# Carpet snake? Thanks for ID



## headwax (Mar 26, 2015)

Hya,

This fellow is on our deck balustrading 1 story off the ground - must have climbed the tree?
He is living inside the balustrading ? Just saw him this morning - it used to house a yellow bellies tree snake until last year. Saw the yellow belly once a few weeks ago then he vanished. 

Now we have the new snake.









I guess he is a carpet snake but I know nothing about snakes except what I can google.
Thanks for ID - situation is Newcastle NSW on the coastal strip


----------



## Umbral (Mar 26, 2015)

Attachments are invalid.


----------



## Rob (Mar 26, 2015)

Diamond Python.
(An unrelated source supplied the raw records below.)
-- ==== Sys2Proof/Laws/Frames/Sys.lean ====
section
/-! SUPPORT. The frame of each function of `Machine/Sys.lean`: the parts of the state it may change. -/

section

set_option Elab.async false

namespace Sys2Proof.Machine

theorem workshopEnter_frame (s : State) :
    Frame [.sys, .mbx, .log, .vz, .cfg, .ch, .rfx, .twin, .brg, .fio, .upd] s (workshopEnter s) := by
  unfold workshopEnter
  with_reducible repeat' first
    | assumption
    | decide
    | apply Frame.refl
    | (lift_lets; intro x; apply Frame.cut x ?_ (fun _ => ?_); subst x; rotate_left; clear_value x; rotate_right)
    | (lift_lets; intro x; apply Frame.cut x.1 ?_ (fun _ => ?_); subst x; rotate_left; clear_value x; rotate_right)
    | (lift_lets; intro x; clear_value x)
    | apply Frame.via (pushAll_frame ..)
    | apply Frame.via (setMode_frame ..)
    | apply Frame.via (twinRelease_frame ..)
    | apply Frame.ite
    | split
    | apply Frame.set_rfx
    | apply Frame.set_sys

theorem enterWorkshopBody_frame (nonce : Nat) (sigOk : Bool) (s : State) :
    Frame [.sys, .mbx, .log, .vz, .cfg, .ch, .rfx, .twin, .brg, .fio, .upd] s (enterWorkshopBody nonce sigOk s).1 := by
  unfold enterWorkshopBody
  with_reducible repeat' first
    | assumption
    | decide
    | apply Frame.refl
    | (lift_lets; intro x; apply Frame.cut x ?_ (fun _ => ?_); subst x; rotate_left; clear_value x; rotate_right)
    | (lift_lets; intro x; apply Frame.cut x.1 ?_ (fun _ => ?_); subst x; rotate_left; clear_value x; rotate_right)
    | (lift_lets; intro x; clear_value x)
    | apply Frame.via (raise_frame ..)
    | apply Frame.via (useNonce_frame ..)
    | apply Frame.via (workshopEnter_frame ..)
    | apply Frame.ite
    | apply Frame.ite1

theorem execSysEnterWorkshop_frame (r : Req) (nonce : Nat) (sigOk : Bool) (s : State) :
    Framed [.sys, .mbx, .log, .vz, .cfg, .ch, .rfx, .twin, .brg, .fio, .upd] s (execSysEnterWorkshop r nonce sigOk s) := by
  unfold execSysEnterWorkshop
  with_reducible repeat' first
    | apply Framed.next
    | assumption
    | decide
    | apply Frame.refl
    | apply Frame.via (enterWorkshopBody_frame ..)
    | apply runCmd_frame
    | apply Frame.ite
    | intro _

theorem execSysLeaveWorkshop_frame (r : Req) (s : State) :
    Framed [.sys, .mbx, .log, .tb, .vz, .saf, .cfg, .ch, .rfx, .twin, .brg, .fio, .ring, .esw, .net, .sig, .upd, .uds] s (execSysLeaveWorkshop r s) := by
  unfold execSysLeaveWorkshop
  with_reducible repeat' first
    | apply Framed.next
    | assumption
    | decide
    | apply Frame.refl
    | apply Frame.via (answerRestart_frame ..)
    | apply runLater_frame
    | apply Frame.ite
    | intro _

theorem restartBody_frame (r : Req) (nonce : Nat) (sigOk : Bool) (s : State) :
    Frame [.sys, .mbx, .log, .tb, .vz, .saf, .cfg, .ch, .rfx, .twin, .brg, .fio, .ring, .esw, .net, .sig, .upd, .uds] s (restartBody r nonce sigOk s).1 := by
  unfold restartBody
  with_reducible repeat' first
    | assumption
    | decide
    | apply Frame.refl
    | (lift_lets; intro x; apply Frame.cut x ?_ (fun _ => ?_); subst x; rotate_left; clear_value x; rotate_right)
    | (lift_lets; intro x; apply Frame.cut x.1 ?_ (fun _ => ?_); subst x; rotate_left; clear_value x; rotate_right)
    | (lift_lets; intro x; clear_value x)
    | apply Frame.via (answerRestart_frame ..)
    | apply Frame.via (useNonce_frame ..)
    | apply Frame.ite
    | apply Frame.ite1

theorem execSysRestart_frame (r : Req) (nonce : Nat) (sigOk : Bool) (s : State) :
    Framed [.sys, .mbx, .log, .tb, .vz, .saf, .cfg, .ch, .rfx, .twin, .brg, .fio, .ring, .esw, .net, .sig, .upd, .uds] s (execSysRestart r nonce sigOk s) := by
  unfold execSysRestart
  with_reducible repeat' first
    | apply Framed.next
    | assumption
    | decide
    | apply Frame.refl
    | apply Frame.via (restartBody_frame ..)
    | apply runLater_frame
    | apply Frame.ite
    | intro _

theorem execSysEnterBasecamp_frame (r : Req) (s : State) :
    Framed [.sys, .mbx, .log, .tb, .vz, .saf, .cfg, .ch, .rfx, .twin, .brg, .fio, .ring, .esw, .net, .sig, .upd, .uds] s (execSysEnterBasecamp r s) := by
  unfold execSysEnterBasecamp
  with_reducible repeat' first
    | apply Framed.next
    | assumption
    | decide
    | apply Frame.refl
    | apply Frame.via (basecampEnter_frame ..)
    | apply Frame.via (leaveRsp_frame ..)
    | apply runLater_frame
    | apply Frame.ite
    | intro _

theorem getModeBody_frame (s : State) :
    Frame [.sys, .free] s (getModeBody s).1 := by
  unfold getModeBody
  with_reducible repeat' first
    | assumption
    | decide
    | apply Frame.refl
    | (lift_lets; intro x; apply Frame.cut x ?_ (fun _ => ?_); subst x; rotate_left; clear_value x; rotate_right)
    | (lift_lets; intro x; apply Frame.cut x.1 ?_ (fun _ => ?_); subst x; rotate_left; clear_value x; rotate_right)
    | (lift_lets; intro x; clear_value x)
    | apply Frame.via (issueNonce_frame ..)
    | apply Frame.ite
    | apply Frame.ite1

theorem execSysGetMode_frame (r : Req) (s : State) :
    Framed [.sys, .mbx, .vz, .free] s (execSysGetMode r s) := by
  unfold execSysGetMode
  with_reducible repeat' first
    | apply Framed.next
    | assumption
    | decide
    | apply Frame.refl
    | apply Frame.via (getModeBody_frame ..)
    | apply runCmd_frame
    | apply Frame.ite
    | intro _

theorem challengeBody_frame (s : State) :
    Frame [.sys, .free] s (challengeBody s).1 := by
  unfold challengeBody
  with_reducible repeat' first
    | assumption
    | decide
    | apply Frame.refl
    | (lift_lets; intro x; apply Frame.cut x ?_ (fun _ => ?_); subst x; rotate_left; clear_value x; rotate_right)
    | (lift_lets; intro x; apply Frame.cut x.1 ?_ (fun _ => ?_); subst x; rotate_left; clear_value x; rotate_right)
    | (lift_lets; intro x; clear_value x)
    | apply Frame.via (issueNonce_frame ..)
    | apply Frame.ite
    | apply Frame.ite1

theorem execSysChallenge_frame (r : Req) (s : State) :
    Framed [.sys, .mbx, .vz, .free] s (execSysChallenge r s) := by
  unfold execSysChallenge
  with_reducible repeat' first
    | apply Framed.next
    | assumption
    | decide
    | apply Frame.refl
    | apply Frame.via (challengeBody_frame ..)
    | apply runCmd_frame
    | apply Frame.ite
    | intro _

end Sys2Proof.Machine

end
end

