/-- A change that leaves alone what `Keeps` speaks of. -/
theorem Keeps.same {n b q : Bool} {s t u : State} (pending : u.pending = t.pending) (pairs : u.saf.pairs = t.saf.pairs)
    (bankA : u.cfg.bankA.bytes = t.cfg.bankA.bytes) (bankB : u.cfg.bankB.bytes = t.cfg.bankB.bytes) (copies : u.upd.copies = t.upd.copies)
    (open_ : u.upd.open_ = t.upd.open_) (verifying : u.upd.verifying = t.upd.verifying) (ready : u.upd.bankReady = t.upd.bankReady)
    (minima : u.upd.minima = t.upd.minima) (count : u.tb.count = t.tb.count) (arrested : u.rfx.arrested = t.rfx.arrested)
    (phase : u.sys.phase = t.sys.phase) (slots : u.key.slots = t.key.slots) (h : Keeps n b q s t) : Keeps n b q s u := by
  have _ := pending
  refine Keeps.via ⟨fun c => ⟨?_, ?_, ?_, ?_, ?_, ?_, ?_⟩, ?_, fun _ => count, ?_, fun _ => slots⟩ h
  · intro p; simpa only [State.pair, pairs] using c.tcm p
  · rw [bankA]; exact c.bankA
  · rw [bankB]; exact c.bankB
  · intro cls k; simpa only [State.copy, copies] using c.copies cls k
  · rw [open_]; exact c.staged
  · rw [verifying]; exact c.checked
  · rw [ready]; exact c.ready
  · intro cls; simp only [State.minimum, minima]; exact Nat.le_refl _
  · intro _ k; simpa only [State.calm, arrested, phase] using k

/-- What a start changes beside. -/
theorem Keeps.starts {n q : Bool} {s t u : State} (pending : u.pending = t.pending) (pairs : u.saf.pairs = t.saf.pairs)
    (bankA : u.cfg.bankA.bytes = t.cfg.bankA.bytes) (bankB : u.cfg.bankB.bytes = t.cfg.bankB.bytes) (copies : u.upd.copies = t.upd.copies)
    (open_ : u.upd.open_ = t.upd.open_) (verifying : u.upd.verifying = t.upd.verifying) (ready : u.upd.bankReady = t.upd.bankReady)
    (minima : u.upd.minima = t.upd.minima) (count : u.tb.count = t.tb.count) (slots : u.key.slots = t.key.slots) (h : Keeps n false q s t) : Keeps n false q s u := by
  have k : Keeps n false q s { u with rfx := t.rfx, sys := t.sys } :=
    Keeps.same (t := t) pending pairs bankA bankB copies open_ verifying ready minima count rfl rfl slots h
  exact ⟨fun c => ⟨(k.buffers c).tcm, (k.buffers c).bankA, (k.buffers c).bankB, (k.buffers c).copies, (k.buffers c).staged,
    (k.buffers c).checked, (k.buffers c).ready⟩, k.floors, k.count, fun e => absurd e (by decide), k.slots⟩

theorem Keeps.set_key_keys {n b : Bool} {s t : State} {x0 : KeyState} (h : Keeps n b false s t) : Keeps n b false s { t with key := x0 } :=
  ⟨fun c => ⟨(h.buffers c).tcm, (h.buffers c).bankA, (h.buffers c).bankB, (h.buffers c).copies, (h.buffers c).staged,
    (h.buffers c).checked, (h.buffers c).ready⟩, h.floors, h.count, h.calm, fun e => absurd e (by decide)⟩

/-- The parts of the state that `Keeps` speaks of stay the same. -/
def Part.apart (w : List Part) : Bool :=
  w.all (fun p => decide (p ∉ [Part.saf, .cfg, .upd, .tb, .rfx, .sys, .key, .pending]))

theorem Keeps.of {n b q : Bool} {w : List Part} {s t u : State} (f : Frame w t u) (h : Part.apart w = true) (k : Keeps n b q s t) : Keeps n b q s u := by
  have out : ∀ p, p ∈ [Part.saf, .cfg, .upd, .tb, .rfx, .sys, .key, .pending] → p ∉ w := fun p hp hw =>
    of_decide_eq_true (List.all_eq_true.mp h p hw) hp
  have saf : u.saf = t.saf := f.same .saf (out _ (by decide))
  have cfg : u.cfg = t.cfg := f.same .cfg (out _ (by decide))
  have upd : u.upd = t.upd := f.same .upd (out _ (by decide))
  have tb : u.tb = t.tb := f.same .tb (out _ (by decide))
  have rfx : u.rfx = t.rfx := f.same .rfx (out _ (by decide))
  have sys : u.sys = t.sys := f.same .sys (out _ (by decide))
  have key : u.key = t.key := f.same .key (out _ (by decide))
  have pending : u.pending = t.pending := f.same .pending (out _ (by decide))
  exact Keeps.same pending (by rw [saf]) (by rw [cfg]) (by rw [cfg]) (by rw [upd]) (by rw [upd]) (by rw [upd]) (by rw [upd])
    (by rw [upd]) (by rw [tb]) (by rw [rfx]) (by rw [sys]) (by rw [key]) k

theorem Keeps.ite {c : Prop} [Decidable c] {n k q : Bool} {s a b : State} (ha : Keeps n k q s a) (hb : Keeps n k q s b) :
    Keeps n k q s (if c then a else b) := by
  split <;> assumption

theorem Keeps.ite1 {α : Type} {c : Prop} [Decidable c] {n k q : Bool} {s : State} {a b : State × α} (ha : Keeps n k q s a.1)
    (hb : Keeps n k q s b.1) : Keeps n k q s (if c then a else b).1 := by
  split <;> assumption

theorem Keeps.cut {n k q : Bool} {s t : State} (x : State) (h : Keeps n k q s x) (f : Keeps n k q s x → Keeps n k q s t) : Keeps n k q s t := f h

theorem Keeps.foldl {α : Type} {n k q : Bool} {s t : State} {f : State → α → State} {l : List α}
    (hf : ∀ u x, Keeps n k q u (f u x)) (h : Keeps n k q s t) : Keeps n k q s (l.foldl f t) := by
  induction l generalizing t with
  | nil => exact h
  | cons x r ih => exact ih (Keeps.via (hf t x) h)
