-- ==== Sys2Proof/Laws/Keeps/HandOver.lean ====
section
/-! SUPPORT. What each function of `Machine/HandOver.lean` keeps. -/

section

set_option Elab.async false

namespace Sys2Proof.Machine

theorem bridgeStart_keeps {ν β κ : Bool} (vin : Int) (s : State) :
    Keeps ν β κ s (bridgeStart vin s) := by
  unfold bridgeStart
  with_reducible repeat' first
    | assumption
    | exact rfl
    | decide
    | apply Keeps.refl
    | (lift_lets; intro x; apply Keeps.cut x ?_ (fun _ => ?_); subst x; rotate_left; clear_value x; rotate_right)
    | (lift_lets; intro x; apply Keeps.cut x.1 ?_ (fun _ => ?_); subst x; rotate_left; clear_value x; rotate_right)
    | (lift_lets; intro x; subst x)
    | apply Keeps.of (State.modBrg_frame ..)
    | apply Keeps.of (enterBuck_frame ..)
    | apply Keeps.via (evalRules_keeps ..)
    | apply Keeps.ite
    | split
    | dsimp only

theorem execBridgeStart_keeps {ν β κ : Bool} (vin : Int) (s : State) :
    Kept ν β κ s (execBridgeStart vin s) := by
  unfold execBridgeStart
  with_reducible repeat' first
    | apply Kept.next
    | assumption
    | exact rfl
    | decide
    | apply Keeps.refl
    | apply Keeps.via (bridgeStart_keeps ..)
    | apply Keeps.ite
    | split
    | dsimp only

theorem detect_keeps {ν β κ : Bool} (cause : Nat) (vz48 vin : Int) (s : State) :
    Keeps ν β κ s (detect cause vz48 vin s) := by
  unfold detect
  with_reducible repeat' first
    | assumption
    | exact rfl
    | decide
    | apply Keeps.refl
    | (lift_lets; intro x; apply Keeps.cut x ?_ (fun _ => ?_); subst x; rotate_left; clear_value x; rotate_right)
    | (lift_lets; intro x; apply Keeps.cut x.1 ?_ (fun _ => ?_); subst x; rotate_left; clear_value x; rotate_right)
    | (lift_lets; intro x; subst x)
    | apply Keeps.of (State.modBrg_frame ..)
    | apply Keeps.via (evalRules_keeps ..)
    | apply Keeps.of (prsTrigger_frame ..)
    | apply Keeps.of (raiseBrg_frame ..)
    | apply Keeps.of (shedTo_frame ..)
    | apply Keeps.ite
    | apply Keeps.foldl
    | apply Keeps.foldl1
    | intro _
    | split
    | dsimp only

theorem keepClass_keeps {ν β κ : Bool} (vin : Int) (s : State) :
    Keeps ν β κ s (keepClass vin s) := by
  unfold keepClass
  with_reducible repeat' first
    | assumption
    | exact rfl
    | decide
    | apply Keeps.refl
    | apply Keeps.ite
    | split
    | apply Keeps.set_sys
    | dsimp only

theorem vinLoss_keeps {ν β κ : Bool} (vz48 vin : Int) (s : State) :
    Keeps ν β κ s (vinLoss vz48 vin s) := by
  unfold vinLoss
  with_reducible repeat' first
    | assumption
    | exact rfl
    | decide
    | apply Keeps.refl
    | (lift_lets; intro x; apply Keeps.cut x ?_ (fun _ => ?_); subst x; rotate_left; clear_value x; rotate_right)
    | (lift_lets; intro x; apply Keeps.cut x.1 ?_ (fun _ => ?_); subst x; rotate_left; clear_value x; rotate_right)
    | (lift_lets; intro x; subst x)
    | apply Keeps.of (State.modBrg_frame ..)
    | apply Keeps.via (detect_keeps ..)
    | apply Keeps.of (feedLoss_frame ..)
    | apply Keeps.via (keepClass_keeps ..)
    | apply Keeps.ite
    | split
    | dsimp only

theorem execVinLossDetected_keeps {ν β κ : Bool} (vz48 vin : Int) (s : State) :
    Kept ν β κ s (execVinLossDetected vz48 vin s) := by
  unfold execVinLossDetected
  with_reducible repeat' first
    | apply Kept.next
    | assumption
    | exact rfl
    | decide
    | apply Keeps.refl
    | apply Keeps.via (vinLoss_keeps ..)
    | apply Keeps.ite
    | split
    | dsimp only

theorem abandon_keeps {ν β κ : Bool} (s : State) :
    Keeps ν β κ s (abandon s) := by
  unfold abandon
  with_reducible repeat' first
    | assumption
    | exact rfl
    | decide
    | apply Keeps.refl
    | (lift_lets; intro x; apply Keeps.cut x ?_ (fun _ => ?_); subst x; rotate_left; clear_value x; rotate_right)
    | (lift_lets; intro x; apply Keeps.cut x.1 ?_ (fun _ => ?_); subst x; rotate_left; clear_value x; rotate_right)
    | (lift_lets; intro x; subst x)
    | apply Keeps.of (State.modBrg_frame ..)
    | apply Keeps.of (enterBuckRestore_frame ..)
    | apply Keeps.via (evalRules_keeps ..)
    | apply Keeps.of (raiseBrg_frame ..)
    | apply Keeps.ite
    | split
    | dsimp only

theorem execHandoverAbandon_keeps {ν β κ : Bool} (s : State) :
    Kept ν β κ s (execHandoverAbandon s) := by
  unfold execHandoverAbandon
  with_reducible repeat' first
    | apply Kept.next
    | assumption
    | exact rfl
    | decide
    | apply Keeps.refl
    | apply Keeps.via (abandon_keeps ..)
    | apply Keeps.ite
    | split
    | dsimp only

theorem commitPoint_keeps {ν β κ : Bool} (vbk12 : Int) (s : State) :
    Keeps ν β κ s (commitPoint vbk12 s) := by
  unfold commitPoint
  with_reducible repeat' first
    | assumption
    | exact rfl
    | decide
    | apply Keeps.refl
    | apply Keeps.of (batteryLow_frame ..)
    | apply Keeps.of (commit_frame ..)
    | apply Keeps.via (evalRules_keeps ..)
    | apply Keeps.ite
    | split
    | dsimp only

theorem execCommitPoint_keeps {ν β κ : Bool} (vbk12 : Int) (s : State) :
    Kept ν β κ s (execCommitPoint vbk12 s) := by
  unfold execCommitPoint
  with_reducible repeat' first
    | apply Kept.next
    | assumption
    | exact rfl
    | decide
    | apply Keeps.refl
    | apply Keeps.via (commitPoint_keeps ..)
    | apply Keeps.ite
    | split
    | dsimp only

theorem execVinValidInBoost_keeps {ν β κ : Bool} (s : State) :
    Kept ν β κ s (execVinValidInBoost s) := by
  unfold execVinValidInBoost
  with_reducible repeat' first
    | apply Kept.next
    | assumption
    | exact rfl
    | decide
    | apply Keeps.refl
    | apply Keeps.of (State.modBrg_frame ..)
    | apply Keeps.via (evalRules_keeps ..)
    | apply Keeps.of (toQualify_frame ..)
    | apply Keeps.ite
    | split
    | dsimp only

theorem execVinInvalidInQualify_keeps {ν β κ : Bool} (s : State) :
    Kept ν β κ s (execVinInvalidInQualify s) := by
  unfold execVinInvalidInQualify
  with_reducible repeat' first
    | apply Kept.next
    | assumption
    | exact rfl
    | decide
    | apply Keeps.refl
    | apply Keeps.of (State.modBrg_frame ..)
    | apply Keeps.via (evalRules_keeps ..)
    | apply Keeps.ite
    | split
    | dsimp only

theorem qualified_keeps {ν β κ : Bool} (s : State) :
    Keeps ν β κ s (qualified s) := by
  unfold qualified
  with_reducible repeat' first
    | assumption
    | exact rfl
    | decide
    | apply Keeps.refl
    | apply Keeps.of (enterHandback_frame ..)
    | apply Keeps.via (evalRules_keeps ..)
    | apply Keeps.ite
    | split
    | dsimp only

theorem execQualifyTimeout_keeps {ν β κ : Bool} (s : State) :
    Kept ν β κ s (execQualifyTimeout s) := by
  unfold execQualifyTimeout
  with_reducible repeat' first
    | apply Kept.next
    | assumption
    | exact rfl
    | decide
    | apply Keeps.refl
    | apply Keeps.via (qualified_keeps ..)
    | apply Keeps.ite
    | split
    | dsimp only

theorem rampComplete_keeps {ν β κ : Bool} (s : State) :
    Keeps ν β κ s (rampComplete s) := by
  unfold rampComplete
  with_reducible repeat' first
    | assumption
    | exact rfl
    | decide
    | apply Keeps.refl
    | apply Keeps.of (State.modBrg_frame ..)
    | apply Keeps.of (enterBuckRestore_frame ..)
    | apply Keeps.via (evalRules_keeps ..)
    | apply Keeps.of (raiseBrg_frame ..)
    | apply Keeps.ite
    | split
    | dsimp only

theorem execHandbackRampComplete_keeps {ν β κ : Bool} (s : State) :
    Kept ν β κ s (execHandbackRampComplete s) := by
  unfold execHandbackRampComplete
  with_reducible repeat' first
    | apply Kept.next
    | assumption
    | exact rfl
    | decide
    | apply Keeps.refl
    | apply Keeps.via (rampComplete_keeps ..)
    | apply Keeps.ite
    | split
    | dsimp only

theorem execVbk12Low_keeps {ν β κ : Bool} (s : State) :
    Kept ν β κ s (execVbk12Low s) := by
  unfold execVbk12Low
  with_reducible repeat' first
    | apply Kept.next
    | assumption
    | exact rfl
    | decide
    | apply Keeps.refl
    | apply Keeps.of (batteryLow_frame ..)
    | apply Keeps.via (evalRules_keeps ..)
    | apply Keeps.ite
    | split
    | dsimp only

theorem boostOverload_keeps {ν β κ : Bool} (ibk vz48 : Int) (s : State) :
    Keeps ν β κ s (boostOverload ibk vz48 s) := by
  unfold boostOverload
  with_reducible repeat' first
    | assumption
    | exact rfl
    | decide
    | apply Keeps.refl
    | (lift_lets; intro x; apply Keeps.cut x ?_ (fun _ => ?_); subst x; rotate_left; clear_value x; rotate_right)
    | (lift_lets; intro x; apply Keeps.cut x.1 ?_ (fun _ => ?_); subst x; rotate_left; clear_value x; rotate_right)
    | (lift_lets; intro x; subst x)
    | apply Keeps.via (evalRules_keeps ..)
    | apply Keeps.of (noteVz48_frame ..)
    | apply Keeps.of (raiseBrg_frame ..)
    | apply Keeps.of (shedTo_frame ..)
    | apply Keeps.ite
    | split
    | dsimp only

theorem execBoostOverload_keeps {ν β κ : Bool} (ibk vz48 : Int) (s : State) :
    Kept ν β κ s (execBoostOverload ibk vz48 s) := by
  unfold execBoostOverload
  with_reducible repeat' first
    | apply Kept.next
    | assumption
    | exact rfl
    | decide
    | apply Keeps.refl
    | apply Keeps.via (boostOverload_keeps ..)
    | apply Keeps.ite
    | split
    | dsimp only

theorem execShedRestore_keeps {ν β κ : Bool} (s : State) :
    Kept ν β κ s (execShedRestore s) := by
  unfold execShedRestore
  with_reducible repeat' first
    | apply Kept.next
    | assumption
    | exact rfl
    | decide
    | apply Keeps.refl
    | apply Keeps.via (evalRules_keeps ..)
    | apply Keeps.of (releaseLevel_frame ..)
    | apply Keeps.ite
    | split
    | dsimp only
Morelia spilota spilota


----------



## headwax (Mar 26, 2015)

Thank you for that Rob72.! And thanks for fixing the pic  Appreciate your time!

regards

headwax


----------



## arevenant (Mar 26, 2015)

Absolutely gorgeous Diamond.


----------



## Grogshla (Mar 27, 2015)

lovely diamond. So lucky to have one of these cruising around your home!!


----------



## Norm (Mar 28, 2015)

Looks in great condition too, very lucky!


----------



## ronhalling (Aug 5, 2015)

looks more like an intergrade to me  ......................Ron


----------